Excerpts from a dataset:
* * * * *
/-- The table's access for a 64-bit word is the write of that word to CMD. -/
theorem tableAccess_toNat (w : Word) : tableAccess 64 w.toNat = .write 0 w := by
  simp only [tableAccess, tableBits, Nat.mod_eq_of_lt w.isLt, BitVec.ofNat_toNat, BitVec.setWidth_eq, Slot.index]

theorem withFetchWord_toNat_pending (s : State) (w : Word) :
    (s.withFetchWord 64 w.toNat).pending = .write 0 w :: s.pending :=
  congrArg (· :: s.pending) (tableAccess_toNat w)

/-- Settles O17: a step performs the first pending access, and at CMD that access runs the command. -/
theorem stepRunsTheNextAccess : Obligations.StepRunsTheNextAccess := by
  refine ⟨fun s w i rest hp hw => ?_, fun s a rest hp => step_of_pending hp, fun s => step_of_pending_nil,
    fun s w i hw => ?_⟩
  · exact (step_of_pending hp).trans (perform_write_cmd hw _)
  · exact (step_of_pending (withFetchWord_toNat_pending s w)).trans (perform_write_cmd hw _)

/-- A run whose first access goes on is one step shorter from the state that access leaves. -/
theorem run_succ_of_pending {n : Nat} {s t : State} {a : Access} {rest : List Access}
    (hp : s.pending = a :: rest) (ha : perform a (s.setPending rest) = .next t) :
    Host.Core.run core (n + 1) s = Host.Core.run core n t := by
  have hs : core.step s = .next t := (step_of_pending hp).trans ha
  simp only [Host.Core.run, hs]

/-! ### A command and the read that follows it -/

/-- No command reads the accesses still to come, and each leaves them. -/
theorem exec_setPending {i : Instr} {s t : State} (h : exec i s = .next t) (as : List Access) :
    exec i (s.setPending as) = .next (t.setPending as) := by
  have finish : ∀ {j : Instr} {r : Except FaultReason Division}, finishOperation j r s = .next t →
      finishOperation j r (s.setPending as) = .next (t.setPending as) := by
    intro j r hr
    obtain ⟨d, rfl, rfl⟩ := finishOperation_next hr
    rfl
  cases i with
  | nop => cases h; rfl
  | divide => exact finish h
  | computeFcs => exact finish h
  | verify => exact finish h

theorem exec_next_returned {i : Instr} {s t : State} (h : exec i s = .next t) : t.returned = s.returned := by
  rcases exec_next_cases h with ⟨-, rfl⟩ | ⟨-, d, rfl⟩
  · rfl
  · rw [complete_eq]

/-- What a read returns does not depend on the accesses still to come. -/
theorem hostRead_setPending (x : BitVec 3) (s : State) (as : List Access) :
    hostRead x (s.setPending as) = hostRead x s := by
  unfold hostRead
  cases Slot.ofIndex x <;> rfl

/-- A command's word and a read, made one after the other: the host gets the slot as the command left it (R54, R58). -/
theorem run_command_then_read {s t : State} {w : Word} {i : Instr} {x : BitVec 3} {rest : List Access}
    (hp : s.pending = .write 0 w :: .read x :: rest) (hw : decode w = .legal i) (h : exec i s = .next t) :
    Host.Core.run core 2 s = .next ((t.setPending rest).giveToHost (hostRead x t)) := by
  have hcommand : perform (.write 0 w) (s.setPending (.read x :: rest)) = .next (t.setPending (.read x :: rest)) :=
    (perform_write_cmd hw _).trans (exec_setPending h _)
  have hread : perform (.read x) (t.setPending rest) = .next ((t.setPending rest).giveToHost (hostRead x t)) := by
    rw [perform, hostRead_setPending]
  exact (run_succ_of_pending hp hcommand).trans (run_succ_of_pending rfl hread)

/-- Settles O25: the read after the command hands RESULT, slot 6, as the command left it. -/
theorem resultReadAfterCommandIsItsResult : Obligations.ResultReadAfterCommandIsItsResult := by
  intro s t w i rest hp hw h
  refine ⟨_, run_command_then_read hp hw h, ?_, rfl⟩
  rw [← exec_next_returned h]
  rfl

/-! ### The driver's sequences -/

/-- COMPUTE_FCS on legal registers completes with the division of ComputeFCS (R153). -/
theorem exec_computeFcs_of_ready {s : State} (h : s.CodecReady) : ∃ d : Division,
    computeFcs s.params s.data.toNat s.k.toNat s.gen.toNat s.deg.toNat = .ok d ∧
      exec .computeFcs s = .next (complete d s) := by
  have hd := (computeFcs_of_pre s.data.toNat h).trans (divide_of_pre _ h.dividerPre)
  exact ⟨_, hd, congrArg (finishOperation .computeFcs · s) hd⟩

/-- VERIFY on legal registers completes with the syndrome's division, whose zero test is Verify's boolean (R154). -/
theorem exec_verify_of_ready {s : State} (h : s.CodecReady) : ∃ d : Division,
    verify s.params s.data.toNat s.k.toNat s.gen.toNat s.deg.toNat s.fcs.toNat = .ok (d.rem == 0) ∧
      exec .verify s = .next (complete d s) := by
  have hd := (syndrome_of_pre s.data.toNat s.fcs.toNat h).trans (divide_of_pre _ h.dividerPre)
  exact ⟨_, by simp only [verify, hd], congrArg (finishOperation .verify · s) hd⟩

/-- STATUS after a completed operation: DONE alone, or with ZERO when the remainder is 0 (R156). -/
theorem hostRead_status_complete (d : Division) (s : State) :
    hostRead 1 (complete d s) = if d.rem == 0 then 0x3 else 0x1 := by
  have hflags : ∀ zero : Bool, statusWord true zero false = if zero then 0x3 else 0x1 := by decide
  exact hflags (d.rem == 0)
* * * * *
◆ **THE TASK**:
Identify the lines of the entries containing the string "params". Copy each such line.

◆ **YOUR SOLUTION**:
    computeFcs s.params s.data.toNat s.k.toNat s.gen.toNat s.deg.toNat = .ok d ∧
    verify s.params s.data.toNat s.k.toNat s.gen.toNat s.deg.toNat s.fcs.toNat = .ok (d.rem == 0) ∧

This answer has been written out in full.